Stored entries
──────────────────────────────
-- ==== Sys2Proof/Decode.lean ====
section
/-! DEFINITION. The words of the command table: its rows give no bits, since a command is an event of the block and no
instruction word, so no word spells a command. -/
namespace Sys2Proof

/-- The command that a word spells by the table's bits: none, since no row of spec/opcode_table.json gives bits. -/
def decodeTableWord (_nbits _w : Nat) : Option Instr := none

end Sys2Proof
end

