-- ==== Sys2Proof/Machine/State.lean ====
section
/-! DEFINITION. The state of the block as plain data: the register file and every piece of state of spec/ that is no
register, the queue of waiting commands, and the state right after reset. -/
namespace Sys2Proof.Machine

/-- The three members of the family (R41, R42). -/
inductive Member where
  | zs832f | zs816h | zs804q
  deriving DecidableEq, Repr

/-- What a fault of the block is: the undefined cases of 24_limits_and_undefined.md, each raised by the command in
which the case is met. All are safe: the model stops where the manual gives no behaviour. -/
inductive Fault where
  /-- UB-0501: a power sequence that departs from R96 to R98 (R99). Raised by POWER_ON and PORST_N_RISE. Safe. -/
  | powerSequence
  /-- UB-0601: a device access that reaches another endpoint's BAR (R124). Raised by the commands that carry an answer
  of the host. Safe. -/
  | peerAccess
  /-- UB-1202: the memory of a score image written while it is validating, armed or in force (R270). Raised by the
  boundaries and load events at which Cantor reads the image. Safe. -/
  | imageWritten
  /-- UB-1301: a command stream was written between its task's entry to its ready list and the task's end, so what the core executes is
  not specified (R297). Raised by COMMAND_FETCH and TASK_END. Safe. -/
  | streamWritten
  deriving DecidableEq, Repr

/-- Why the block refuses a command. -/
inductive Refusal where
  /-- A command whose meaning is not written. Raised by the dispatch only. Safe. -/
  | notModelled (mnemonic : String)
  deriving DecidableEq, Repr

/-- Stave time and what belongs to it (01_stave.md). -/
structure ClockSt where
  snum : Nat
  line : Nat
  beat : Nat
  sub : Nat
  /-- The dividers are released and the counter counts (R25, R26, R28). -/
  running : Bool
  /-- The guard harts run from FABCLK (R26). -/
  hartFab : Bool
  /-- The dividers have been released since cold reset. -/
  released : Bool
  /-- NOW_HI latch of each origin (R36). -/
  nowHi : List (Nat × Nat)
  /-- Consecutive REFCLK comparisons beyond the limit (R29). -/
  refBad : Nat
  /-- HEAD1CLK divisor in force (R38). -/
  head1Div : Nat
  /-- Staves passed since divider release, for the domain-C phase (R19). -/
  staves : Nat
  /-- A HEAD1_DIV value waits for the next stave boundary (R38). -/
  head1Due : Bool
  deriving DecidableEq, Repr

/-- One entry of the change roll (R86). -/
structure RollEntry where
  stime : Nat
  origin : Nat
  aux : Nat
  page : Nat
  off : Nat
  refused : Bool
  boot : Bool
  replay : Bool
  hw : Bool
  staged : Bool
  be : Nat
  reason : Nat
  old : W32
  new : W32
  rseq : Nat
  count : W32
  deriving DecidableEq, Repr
──────────────────────────────
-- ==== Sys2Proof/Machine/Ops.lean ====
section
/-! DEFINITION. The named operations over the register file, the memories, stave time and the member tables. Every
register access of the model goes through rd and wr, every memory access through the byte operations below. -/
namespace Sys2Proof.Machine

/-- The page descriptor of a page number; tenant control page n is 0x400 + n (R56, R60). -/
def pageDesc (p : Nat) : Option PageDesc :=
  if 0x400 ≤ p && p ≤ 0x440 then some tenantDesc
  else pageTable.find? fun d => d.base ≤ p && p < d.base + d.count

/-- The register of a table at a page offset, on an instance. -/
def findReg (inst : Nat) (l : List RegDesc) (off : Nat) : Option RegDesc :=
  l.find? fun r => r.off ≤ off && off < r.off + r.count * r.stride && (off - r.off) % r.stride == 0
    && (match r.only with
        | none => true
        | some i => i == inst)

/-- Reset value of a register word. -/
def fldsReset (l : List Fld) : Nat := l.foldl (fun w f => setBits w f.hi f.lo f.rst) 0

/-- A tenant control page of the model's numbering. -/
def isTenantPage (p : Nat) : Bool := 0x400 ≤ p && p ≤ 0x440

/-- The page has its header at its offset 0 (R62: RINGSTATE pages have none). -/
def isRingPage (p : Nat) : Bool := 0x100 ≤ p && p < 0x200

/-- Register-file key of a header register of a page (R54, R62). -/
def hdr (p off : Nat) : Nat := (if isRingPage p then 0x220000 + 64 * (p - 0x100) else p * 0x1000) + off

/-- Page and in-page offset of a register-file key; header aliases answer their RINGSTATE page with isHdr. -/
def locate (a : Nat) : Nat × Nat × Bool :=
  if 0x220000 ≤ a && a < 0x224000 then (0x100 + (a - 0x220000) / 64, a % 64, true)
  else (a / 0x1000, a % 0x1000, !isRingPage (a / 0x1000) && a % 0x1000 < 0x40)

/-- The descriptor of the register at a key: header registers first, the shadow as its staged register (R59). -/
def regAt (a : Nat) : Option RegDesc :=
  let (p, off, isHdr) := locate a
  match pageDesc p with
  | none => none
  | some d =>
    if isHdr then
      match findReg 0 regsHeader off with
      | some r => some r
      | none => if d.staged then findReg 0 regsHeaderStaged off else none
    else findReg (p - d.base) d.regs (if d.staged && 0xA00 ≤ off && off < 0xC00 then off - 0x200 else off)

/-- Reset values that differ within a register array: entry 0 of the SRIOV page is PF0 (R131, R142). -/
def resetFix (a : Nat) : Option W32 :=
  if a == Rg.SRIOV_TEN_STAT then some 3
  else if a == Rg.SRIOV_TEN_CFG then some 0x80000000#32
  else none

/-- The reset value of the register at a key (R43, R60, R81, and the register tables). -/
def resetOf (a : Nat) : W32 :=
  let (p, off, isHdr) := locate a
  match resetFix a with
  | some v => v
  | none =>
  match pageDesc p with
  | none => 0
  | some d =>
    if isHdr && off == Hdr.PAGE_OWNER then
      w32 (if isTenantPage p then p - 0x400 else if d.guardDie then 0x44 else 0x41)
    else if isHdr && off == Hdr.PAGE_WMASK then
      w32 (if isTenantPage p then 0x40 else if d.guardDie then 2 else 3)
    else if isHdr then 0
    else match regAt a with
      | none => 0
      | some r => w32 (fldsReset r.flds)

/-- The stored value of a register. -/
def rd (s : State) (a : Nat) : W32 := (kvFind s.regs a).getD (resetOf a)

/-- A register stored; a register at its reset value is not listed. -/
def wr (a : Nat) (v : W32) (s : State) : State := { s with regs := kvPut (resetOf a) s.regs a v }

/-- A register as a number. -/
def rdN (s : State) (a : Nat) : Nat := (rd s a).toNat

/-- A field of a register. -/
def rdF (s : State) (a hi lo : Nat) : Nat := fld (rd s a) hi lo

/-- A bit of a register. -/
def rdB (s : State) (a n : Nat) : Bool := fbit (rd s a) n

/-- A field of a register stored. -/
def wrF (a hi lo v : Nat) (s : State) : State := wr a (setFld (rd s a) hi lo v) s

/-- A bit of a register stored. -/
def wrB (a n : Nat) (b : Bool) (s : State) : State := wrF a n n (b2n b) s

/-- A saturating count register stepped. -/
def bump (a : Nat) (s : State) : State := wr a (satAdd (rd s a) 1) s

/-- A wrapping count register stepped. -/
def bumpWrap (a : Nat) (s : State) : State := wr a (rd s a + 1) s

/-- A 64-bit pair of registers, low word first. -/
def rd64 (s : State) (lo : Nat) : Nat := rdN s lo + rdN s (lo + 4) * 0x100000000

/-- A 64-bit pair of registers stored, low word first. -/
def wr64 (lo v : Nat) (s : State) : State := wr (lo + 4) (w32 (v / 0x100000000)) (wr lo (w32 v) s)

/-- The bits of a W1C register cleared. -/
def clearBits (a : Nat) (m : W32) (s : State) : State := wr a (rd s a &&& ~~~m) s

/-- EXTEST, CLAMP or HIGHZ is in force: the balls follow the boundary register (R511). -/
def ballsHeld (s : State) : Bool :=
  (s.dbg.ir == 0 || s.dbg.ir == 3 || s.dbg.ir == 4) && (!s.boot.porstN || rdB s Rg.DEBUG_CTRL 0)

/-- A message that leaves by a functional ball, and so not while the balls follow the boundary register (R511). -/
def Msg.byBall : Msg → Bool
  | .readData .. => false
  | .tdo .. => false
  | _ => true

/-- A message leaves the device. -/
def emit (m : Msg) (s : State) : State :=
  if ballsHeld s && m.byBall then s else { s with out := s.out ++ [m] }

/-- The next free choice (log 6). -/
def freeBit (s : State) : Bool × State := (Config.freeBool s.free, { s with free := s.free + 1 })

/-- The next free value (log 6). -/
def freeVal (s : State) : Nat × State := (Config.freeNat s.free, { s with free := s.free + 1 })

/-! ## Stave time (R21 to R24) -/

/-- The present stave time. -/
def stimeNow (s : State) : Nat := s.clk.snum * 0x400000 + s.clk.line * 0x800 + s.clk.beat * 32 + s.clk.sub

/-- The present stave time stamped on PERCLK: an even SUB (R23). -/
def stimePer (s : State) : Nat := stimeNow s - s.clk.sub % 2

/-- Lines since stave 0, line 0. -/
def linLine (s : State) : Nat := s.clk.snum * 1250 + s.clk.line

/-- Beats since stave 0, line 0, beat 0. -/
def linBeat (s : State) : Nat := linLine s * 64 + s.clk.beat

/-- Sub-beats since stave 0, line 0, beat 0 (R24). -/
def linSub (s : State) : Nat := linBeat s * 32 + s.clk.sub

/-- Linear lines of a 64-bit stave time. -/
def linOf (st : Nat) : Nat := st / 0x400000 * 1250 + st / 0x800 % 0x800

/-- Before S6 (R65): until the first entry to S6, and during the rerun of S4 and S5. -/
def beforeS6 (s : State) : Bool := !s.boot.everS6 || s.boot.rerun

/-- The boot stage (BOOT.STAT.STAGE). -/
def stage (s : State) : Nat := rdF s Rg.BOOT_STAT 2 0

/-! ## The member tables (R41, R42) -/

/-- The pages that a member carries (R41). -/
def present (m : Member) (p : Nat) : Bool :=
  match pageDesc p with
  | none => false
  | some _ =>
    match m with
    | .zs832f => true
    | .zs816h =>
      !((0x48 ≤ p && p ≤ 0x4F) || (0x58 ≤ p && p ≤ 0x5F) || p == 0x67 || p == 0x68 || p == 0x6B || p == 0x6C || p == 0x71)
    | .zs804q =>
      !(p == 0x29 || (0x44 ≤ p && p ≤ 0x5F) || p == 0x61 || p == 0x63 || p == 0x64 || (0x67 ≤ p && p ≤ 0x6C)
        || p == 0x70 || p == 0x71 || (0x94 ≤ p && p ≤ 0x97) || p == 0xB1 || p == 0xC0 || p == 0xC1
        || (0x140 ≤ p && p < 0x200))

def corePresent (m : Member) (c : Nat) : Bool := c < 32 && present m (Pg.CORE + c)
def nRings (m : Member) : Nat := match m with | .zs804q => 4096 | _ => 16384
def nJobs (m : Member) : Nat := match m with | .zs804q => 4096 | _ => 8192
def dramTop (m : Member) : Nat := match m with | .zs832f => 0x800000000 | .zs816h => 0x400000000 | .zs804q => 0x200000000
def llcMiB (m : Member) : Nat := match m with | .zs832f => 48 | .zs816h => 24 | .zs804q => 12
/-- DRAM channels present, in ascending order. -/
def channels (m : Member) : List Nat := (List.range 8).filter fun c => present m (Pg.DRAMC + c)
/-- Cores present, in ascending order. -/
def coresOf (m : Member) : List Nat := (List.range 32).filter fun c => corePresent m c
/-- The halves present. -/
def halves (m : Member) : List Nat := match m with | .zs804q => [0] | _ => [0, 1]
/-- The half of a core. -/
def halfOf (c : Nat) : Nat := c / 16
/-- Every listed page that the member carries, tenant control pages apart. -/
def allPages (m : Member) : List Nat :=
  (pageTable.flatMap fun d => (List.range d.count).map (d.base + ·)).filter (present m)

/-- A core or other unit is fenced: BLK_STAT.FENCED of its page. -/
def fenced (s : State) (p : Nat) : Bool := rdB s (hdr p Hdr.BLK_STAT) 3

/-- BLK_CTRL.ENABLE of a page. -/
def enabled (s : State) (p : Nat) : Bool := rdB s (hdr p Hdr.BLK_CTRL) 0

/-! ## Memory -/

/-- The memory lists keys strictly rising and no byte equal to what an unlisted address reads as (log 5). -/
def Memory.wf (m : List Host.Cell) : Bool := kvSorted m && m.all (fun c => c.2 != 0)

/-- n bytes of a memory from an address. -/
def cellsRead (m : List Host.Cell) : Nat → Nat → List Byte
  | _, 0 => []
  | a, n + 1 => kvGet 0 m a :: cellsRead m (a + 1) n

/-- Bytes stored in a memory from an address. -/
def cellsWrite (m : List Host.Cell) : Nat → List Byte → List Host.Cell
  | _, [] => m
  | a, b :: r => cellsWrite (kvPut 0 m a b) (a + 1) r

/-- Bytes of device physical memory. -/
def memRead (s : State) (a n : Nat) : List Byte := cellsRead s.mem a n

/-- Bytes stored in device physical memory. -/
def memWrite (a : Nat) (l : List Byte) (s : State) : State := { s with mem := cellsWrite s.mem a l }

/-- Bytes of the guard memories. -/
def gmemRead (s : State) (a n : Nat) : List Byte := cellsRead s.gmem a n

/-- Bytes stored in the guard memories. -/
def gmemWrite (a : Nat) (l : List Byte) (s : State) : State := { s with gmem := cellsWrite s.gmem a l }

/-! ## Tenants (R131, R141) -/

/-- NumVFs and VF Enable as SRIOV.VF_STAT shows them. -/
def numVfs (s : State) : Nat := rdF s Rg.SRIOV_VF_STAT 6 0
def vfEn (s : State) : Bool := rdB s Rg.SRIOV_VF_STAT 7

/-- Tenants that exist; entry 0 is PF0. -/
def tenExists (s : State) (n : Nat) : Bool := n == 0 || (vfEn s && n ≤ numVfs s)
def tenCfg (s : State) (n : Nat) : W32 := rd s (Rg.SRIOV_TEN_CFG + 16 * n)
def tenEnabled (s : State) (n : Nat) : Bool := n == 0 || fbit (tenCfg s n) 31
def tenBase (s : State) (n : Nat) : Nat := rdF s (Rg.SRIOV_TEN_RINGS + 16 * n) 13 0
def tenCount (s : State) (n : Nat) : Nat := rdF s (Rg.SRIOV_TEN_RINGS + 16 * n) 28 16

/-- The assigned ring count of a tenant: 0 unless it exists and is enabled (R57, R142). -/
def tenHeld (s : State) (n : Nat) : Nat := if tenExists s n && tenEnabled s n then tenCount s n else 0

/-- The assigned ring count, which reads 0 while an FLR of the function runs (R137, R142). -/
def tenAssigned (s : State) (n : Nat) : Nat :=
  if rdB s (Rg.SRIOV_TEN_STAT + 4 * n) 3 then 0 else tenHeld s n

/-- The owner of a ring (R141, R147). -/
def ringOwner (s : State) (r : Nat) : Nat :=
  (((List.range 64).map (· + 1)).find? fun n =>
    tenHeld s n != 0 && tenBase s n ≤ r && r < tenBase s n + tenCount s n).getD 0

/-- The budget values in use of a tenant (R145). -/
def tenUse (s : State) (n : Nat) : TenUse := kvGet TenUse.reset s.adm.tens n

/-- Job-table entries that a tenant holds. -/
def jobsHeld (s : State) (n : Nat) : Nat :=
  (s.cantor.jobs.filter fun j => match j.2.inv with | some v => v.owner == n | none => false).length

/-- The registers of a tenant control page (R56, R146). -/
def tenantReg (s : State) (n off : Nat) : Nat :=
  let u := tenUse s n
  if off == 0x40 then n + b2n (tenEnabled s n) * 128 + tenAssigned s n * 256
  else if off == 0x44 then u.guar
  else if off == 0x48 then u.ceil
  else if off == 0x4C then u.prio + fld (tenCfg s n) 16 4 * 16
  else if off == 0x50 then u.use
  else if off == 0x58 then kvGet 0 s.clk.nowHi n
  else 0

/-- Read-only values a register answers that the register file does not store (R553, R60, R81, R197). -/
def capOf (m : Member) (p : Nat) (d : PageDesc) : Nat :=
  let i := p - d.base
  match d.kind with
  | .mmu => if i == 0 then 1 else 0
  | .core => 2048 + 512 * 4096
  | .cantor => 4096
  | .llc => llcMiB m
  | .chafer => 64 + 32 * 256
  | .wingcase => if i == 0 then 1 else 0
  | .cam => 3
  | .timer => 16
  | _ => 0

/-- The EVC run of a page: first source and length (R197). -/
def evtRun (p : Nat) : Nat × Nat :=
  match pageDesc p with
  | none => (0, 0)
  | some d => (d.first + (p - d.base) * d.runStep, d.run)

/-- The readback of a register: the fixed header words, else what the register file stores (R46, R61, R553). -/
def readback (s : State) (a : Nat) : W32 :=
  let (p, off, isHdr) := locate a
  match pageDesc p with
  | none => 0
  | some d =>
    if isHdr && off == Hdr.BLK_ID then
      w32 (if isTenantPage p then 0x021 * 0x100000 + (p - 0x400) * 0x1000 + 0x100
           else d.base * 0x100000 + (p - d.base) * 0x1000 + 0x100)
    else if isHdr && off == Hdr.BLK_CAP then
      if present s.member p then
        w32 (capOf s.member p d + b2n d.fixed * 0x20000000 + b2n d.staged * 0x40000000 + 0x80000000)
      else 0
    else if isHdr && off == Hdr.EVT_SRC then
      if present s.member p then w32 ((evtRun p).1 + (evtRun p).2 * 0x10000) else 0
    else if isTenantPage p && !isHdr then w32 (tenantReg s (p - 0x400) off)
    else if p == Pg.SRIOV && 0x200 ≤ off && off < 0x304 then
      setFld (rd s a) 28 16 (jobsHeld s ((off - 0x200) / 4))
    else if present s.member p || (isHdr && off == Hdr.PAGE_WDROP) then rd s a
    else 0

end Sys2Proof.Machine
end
──────────────────────────────
- Task: Only lines with the word "memories" count here; copy every one from the records.

- Output of the exercise:
/-! DEFINITION. The named operations over the register file, the memories, stave time and the member tables. Every
/-- Bytes of the guard memories. -/
/-- Bytes stored in the guard memories. -/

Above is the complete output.